- Requirement: Please write out all of the entries without altering anything.

+ + +

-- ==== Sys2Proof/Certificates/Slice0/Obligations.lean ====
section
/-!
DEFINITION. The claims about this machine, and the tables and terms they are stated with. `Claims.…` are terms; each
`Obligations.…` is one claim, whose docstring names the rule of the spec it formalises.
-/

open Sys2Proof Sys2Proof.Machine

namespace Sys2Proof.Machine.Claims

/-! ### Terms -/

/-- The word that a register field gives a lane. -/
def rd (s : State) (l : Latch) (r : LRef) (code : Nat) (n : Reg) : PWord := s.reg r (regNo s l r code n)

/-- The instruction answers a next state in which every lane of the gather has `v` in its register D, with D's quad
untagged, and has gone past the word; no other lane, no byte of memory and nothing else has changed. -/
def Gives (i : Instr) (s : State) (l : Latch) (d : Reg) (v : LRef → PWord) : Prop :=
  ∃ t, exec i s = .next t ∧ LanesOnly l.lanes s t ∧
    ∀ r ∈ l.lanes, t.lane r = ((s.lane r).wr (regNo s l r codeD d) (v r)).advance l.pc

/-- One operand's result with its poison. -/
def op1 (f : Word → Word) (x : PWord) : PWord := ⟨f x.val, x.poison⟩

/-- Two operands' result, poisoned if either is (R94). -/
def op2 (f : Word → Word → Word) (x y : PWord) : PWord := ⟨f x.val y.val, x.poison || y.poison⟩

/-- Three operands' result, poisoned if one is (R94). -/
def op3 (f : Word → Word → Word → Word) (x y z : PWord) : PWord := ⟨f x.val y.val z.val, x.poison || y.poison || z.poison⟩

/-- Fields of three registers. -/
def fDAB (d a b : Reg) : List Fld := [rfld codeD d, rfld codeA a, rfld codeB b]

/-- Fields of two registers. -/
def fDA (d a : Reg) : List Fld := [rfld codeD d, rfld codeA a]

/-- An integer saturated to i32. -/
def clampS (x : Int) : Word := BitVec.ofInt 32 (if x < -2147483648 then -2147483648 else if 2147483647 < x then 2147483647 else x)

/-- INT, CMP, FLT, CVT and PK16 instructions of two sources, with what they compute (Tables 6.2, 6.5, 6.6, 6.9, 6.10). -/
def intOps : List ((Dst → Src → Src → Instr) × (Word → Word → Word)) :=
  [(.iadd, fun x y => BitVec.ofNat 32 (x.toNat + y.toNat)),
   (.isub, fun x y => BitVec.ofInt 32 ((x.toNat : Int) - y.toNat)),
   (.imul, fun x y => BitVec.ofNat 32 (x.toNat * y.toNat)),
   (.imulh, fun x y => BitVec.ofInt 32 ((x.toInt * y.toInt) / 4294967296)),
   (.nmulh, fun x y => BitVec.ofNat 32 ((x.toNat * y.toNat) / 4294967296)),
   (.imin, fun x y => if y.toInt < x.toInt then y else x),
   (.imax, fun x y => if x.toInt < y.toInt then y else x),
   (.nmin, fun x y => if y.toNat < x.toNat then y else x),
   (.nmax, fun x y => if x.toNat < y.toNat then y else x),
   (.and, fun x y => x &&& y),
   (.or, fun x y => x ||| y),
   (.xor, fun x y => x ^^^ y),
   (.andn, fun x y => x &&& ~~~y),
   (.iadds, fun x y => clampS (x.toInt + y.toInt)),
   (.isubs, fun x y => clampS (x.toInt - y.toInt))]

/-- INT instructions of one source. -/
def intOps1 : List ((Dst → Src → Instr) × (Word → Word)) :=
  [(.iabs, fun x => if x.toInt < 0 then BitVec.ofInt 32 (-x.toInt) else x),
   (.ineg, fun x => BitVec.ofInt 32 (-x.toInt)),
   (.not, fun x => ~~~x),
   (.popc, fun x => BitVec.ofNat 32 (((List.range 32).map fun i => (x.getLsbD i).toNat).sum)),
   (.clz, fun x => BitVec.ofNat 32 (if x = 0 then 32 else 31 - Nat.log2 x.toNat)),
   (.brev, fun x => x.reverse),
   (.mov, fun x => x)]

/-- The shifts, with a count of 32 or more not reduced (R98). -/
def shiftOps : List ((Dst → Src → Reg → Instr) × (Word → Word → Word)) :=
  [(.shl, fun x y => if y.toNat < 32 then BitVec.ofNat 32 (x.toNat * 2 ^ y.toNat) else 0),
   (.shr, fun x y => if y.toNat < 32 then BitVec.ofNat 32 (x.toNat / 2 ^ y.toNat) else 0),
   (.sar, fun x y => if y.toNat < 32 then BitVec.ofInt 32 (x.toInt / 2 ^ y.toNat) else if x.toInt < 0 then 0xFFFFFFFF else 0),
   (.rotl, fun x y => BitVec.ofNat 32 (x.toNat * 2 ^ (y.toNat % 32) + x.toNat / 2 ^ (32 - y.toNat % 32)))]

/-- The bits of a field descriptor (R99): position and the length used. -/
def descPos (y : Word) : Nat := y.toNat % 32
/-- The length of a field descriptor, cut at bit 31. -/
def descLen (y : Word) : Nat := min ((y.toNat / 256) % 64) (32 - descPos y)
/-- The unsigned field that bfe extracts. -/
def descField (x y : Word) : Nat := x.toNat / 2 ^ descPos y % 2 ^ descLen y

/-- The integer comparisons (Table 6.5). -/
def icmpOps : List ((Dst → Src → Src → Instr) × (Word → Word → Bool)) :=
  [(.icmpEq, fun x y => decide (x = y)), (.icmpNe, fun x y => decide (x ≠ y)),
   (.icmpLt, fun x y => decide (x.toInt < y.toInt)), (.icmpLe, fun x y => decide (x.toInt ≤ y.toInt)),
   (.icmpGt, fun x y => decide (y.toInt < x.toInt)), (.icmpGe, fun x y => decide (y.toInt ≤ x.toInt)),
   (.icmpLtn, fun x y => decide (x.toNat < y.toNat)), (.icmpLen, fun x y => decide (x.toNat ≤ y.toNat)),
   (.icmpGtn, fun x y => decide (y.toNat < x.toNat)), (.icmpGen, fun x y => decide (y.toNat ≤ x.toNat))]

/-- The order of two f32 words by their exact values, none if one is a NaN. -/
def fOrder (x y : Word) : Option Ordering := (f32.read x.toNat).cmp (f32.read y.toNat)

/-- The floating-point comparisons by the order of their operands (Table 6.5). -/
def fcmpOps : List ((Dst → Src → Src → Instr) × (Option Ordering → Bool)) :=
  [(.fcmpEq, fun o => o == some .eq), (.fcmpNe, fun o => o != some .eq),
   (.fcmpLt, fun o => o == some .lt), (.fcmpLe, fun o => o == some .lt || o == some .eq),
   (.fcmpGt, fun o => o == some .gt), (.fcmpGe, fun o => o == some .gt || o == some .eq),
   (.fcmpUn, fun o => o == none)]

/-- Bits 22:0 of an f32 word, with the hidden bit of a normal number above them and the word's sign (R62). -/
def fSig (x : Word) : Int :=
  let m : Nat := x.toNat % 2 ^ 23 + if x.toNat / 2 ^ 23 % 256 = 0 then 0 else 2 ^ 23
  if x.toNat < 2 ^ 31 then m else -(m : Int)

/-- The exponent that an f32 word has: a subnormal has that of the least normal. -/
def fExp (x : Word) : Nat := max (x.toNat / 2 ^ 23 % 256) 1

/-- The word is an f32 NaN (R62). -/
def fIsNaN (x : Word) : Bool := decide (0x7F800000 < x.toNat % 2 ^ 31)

+ + +

- Exercise output:
-- ==== Sys2Proof/Certificates/Slice0/Obligations.lean ====
section
/-!
DEFINITION. The claims about this machine, and the tables and terms they are stated with. `Claims.…` are terms; each
`Obligations.…` is one claim, whose docstring names the rule of the spec it formalises.
-/

open Sys2Proof Sys2Proof.Machine

namespace Sys2Proof.Machine.Claims

/-! ### Terms -/

/-- The word that a register field gives a lane. -/
def rd (s : State) (l : Latch) (r : LRef) (code : Nat) (n : Reg) : PWord := s.reg r (regNo s l r code n)

/-- The instruction answers a next state in which every lane of the gather has `v` in its register D, with D's quad
untagged, and has gone past the word; no other lane, no byte of memory and nothing else has changed. -/
def Gives (i : Instr) (s : State) (l : Latch) (d : Reg) (v : LRef → PWord) : Prop :=
  ∃ t, exec i s = .next t ∧ LanesOnly l.lanes s t ∧
    ∀ r ∈ l.lanes, t.lane r = ((s.lane r).wr (regNo s l r codeD d) (v r)).advance l.pc

/-- One operand's result with its poison. -/
def op1 (f : Word → Word) (x : PWord) : PWord := ⟨f x.val, x.poison⟩

/-- Two operands' result, poisoned if either is (R94). -/
def op2 (f : Word → Word → Word) (x y : PWord) : PWord := ⟨f x.val y.val, x.poison || y.poison⟩

/-- Three operands' result, poisoned if one is (R94). -/
def op3 (f : Word → Word → Word → Word) (x y z : PWord) : PWord := ⟨f x.val y.val z.val, x.poison || y.poison || z.poison⟩

/-- Fields of three registers. -/
def fDAB (d a b : Reg) : List Fld := [rfld codeD d, rfld codeA a, rfld codeB b]

/-- Fields of two registers. -/
def fDA (d a : Reg) : List Fld := [rfld codeD d, rfld codeA a]

/-- An integer saturated to i32. -/
def clampS (x : Int) : Word := BitVec.ofInt 32 (if x < -2147483648 then -2147483648 else if 2147483647 < x then 2147483647 else x)

/-- INT, CMP, FLT, CVT and PK16 instructions of two sources, with what they compute (Tables 6.2, 6.5, 6.6, 6.9, 6.10). -/
def intOps : List ((Dst → Src → Src → Instr) × (Word → Word → Word)) :=
  [(.iadd, fun x y => BitVec.ofNat 32 (x.toNat + y.toNat)),
   (.isub, fun x y => BitVec.ofInt 32 ((x.toNat : Int) - y.toNat)),
   (.imul, fun x y => BitVec.ofNat 32 (x.toNat * y.toNat)),
   (.imulh, fun x y => BitVec.ofInt 32 ((x.toInt * y.toInt) / 4294967296)),
   (.nmulh, fun x y => BitVec.ofNat 32 ((x.toNat * y.toNat) / 4294967296)),
   (.imin, fun x y => if y.toInt < x.toInt then y else x),
   (.imax, fun x y => if x.toInt < y.toInt then y else x),
   (.nmin, fun x y => if y.toNat < x.toNat then y else x),
   (.nmax, fun x y => if x.toNat < y.toNat then y else x),
   (.and, fun x y => x &&& y),
   (.or, fun x y => x ||| y),
   (.xor, fun x y => x ^^^ y),
   (.andn, fun x y => x &&& ~~~y),
   (.iadds, fun x y => clampS (x.toInt + y.toInt)),
   (.isubs, fun x y => clampS (x.toInt - y.toInt))]

/-- INT instructions of one source. -/
def intOps1 : List ((Dst → Src → Instr) × (Word → Word)) :=
  [(.iabs, fun x => if x.toInt < 0 then BitVec.ofInt 32 (-x.toInt) else x),
   (.ineg, fun x => BitVec.ofInt 32 (-x.toInt)),
   (.not, fun x => ~~~x),
   (.popc, fun x => BitVec.ofNat 32 (((List.range 32).map fun i => (x.getLsbD i).toNat).sum)),
   (.clz, fun x => BitVec.ofNat 32 (if x = 0 then 32 else 31 - Nat.log2 x.toNat)),
   (.brev, fun x => x.reverse),
   (.mov, fun x => x)]

/-- The shifts, with a count of 32 or more not reduced (R98). -/
def shiftOps : List ((Dst → Src → Reg → Instr) × (Word → Word → Word)) :=
  [(.shl, fun x y => if y.toNat < 32 then BitVec.ofNat 32 (x.toNat * 2 ^ y.toNat) else 0),
   (.shr, fun x y => if y.toNat < 32 then BitVec.ofNat 32 (x.toNat / 2 ^ y.toNat) else 0),
   (.sar, fun x y => if y.toNat < 32 then BitVec.ofInt 32 (x.toInt / 2 ^ y.toNat) else if x.toInt < 0 then 0xFFFFFFFF else 0),
   (.rotl, fun x y => BitVec.ofNat 32 (x.toNat * 2 ^ (y.toNat % 32) + x.toNat / 2 ^ (32 - y.toNat % 32)))]

/-- The bits of a field descriptor (R99): position and the length used. -/
def descPos (y : Word) : Nat := y.toNat % 32
/-- The length of a field descriptor, cut at bit 31. -/
def descLen (y : Word) : Nat := min ((y.toNat / 256) % 64) (32 - descPos y)
/-- The unsigned field that bfe extracts. -/
def descField (x y : Word) : Nat := x.toNat / 2 ^ descPos y % 2 ^ descLen y

/-- The integer comparisons (Table 6.5). -/
def icmpOps : List ((Dst → Src → Src → Instr) × (Word → Word → Bool)) :=
  [(.icmpEq, fun x y => decide (x = y)), (.icmpNe, fun x y => decide (x ≠ y)),
   (.icmpLt, fun x y => decide (x.toInt < y.toInt)), (.icmpLe, fun x y => decide (x.toInt ≤ y.toInt)),
   (.icmpGt, fun x y => decide (y.toInt < x.toInt)), (.icmpGe, fun x y => decide (y.toInt ≤ x.toInt)),
   (.icmpLtn, fun x y => decide (x.toNat < y.toNat)), (.icmpLen, fun x y => decide (x.toNat ≤ y.toNat)),
   (.icmpGtn, fun x y => decide (y.toNat < x.toNat)), (.icmpGen, fun x y => decide (y.toNat ≤ x.toNat))]

/-- The order of two f32 words by their exact values, none if one is a NaN. -/
def fOrder (x y : Word) : Option Ordering := (f32.read x.toNat).cmp (f32.read y.toNat)

/-- The floating-point comparisons by the order of their operands (Table 6.5). -/
def fcmpOps : List ((Dst → Src → Src → Instr) × (Option Ordering → Bool)) :=
  [(.fcmpEq, fun o => o == some .eq), (.fcmpNe, fun o => o != some .eq),
   (.fcmpLt, fun o => o == some .lt), (.fcmpLe, fun o => o == some .lt || o == some .eq),
   (.fcmpGt, fun o => o == some .gt), (.fcmpGe, fun o => o == some .gt || o == some .eq),
   (.fcmpUn, fun o => o == none)]

/-- Bits 22:0 of an f32 word, with the hidden bit of a normal number above them and the word's sign (R62). -/
def fSig (x : Word) : Int :=
  let m : Nat := x.toNat % 2 ^ 23 + if x.toNat / 2 ^ 23 % 256 = 0 then 0 else 2 ^ 23
  if x.toNat < 2 ^ 31 then m else -(m : Int)

/-- The exponent that an f32 word has: a subnormal has that of the least normal. -/
def fExp (x : Word) : Nat := max (x.toNat / 2 ^ 23 % 256) 1

/-- The word is an f32 NaN (R62). -/
def fIsNaN (x : Word) : Bool := decide (0x7F800000 < x.toNat % 2 ^ 31)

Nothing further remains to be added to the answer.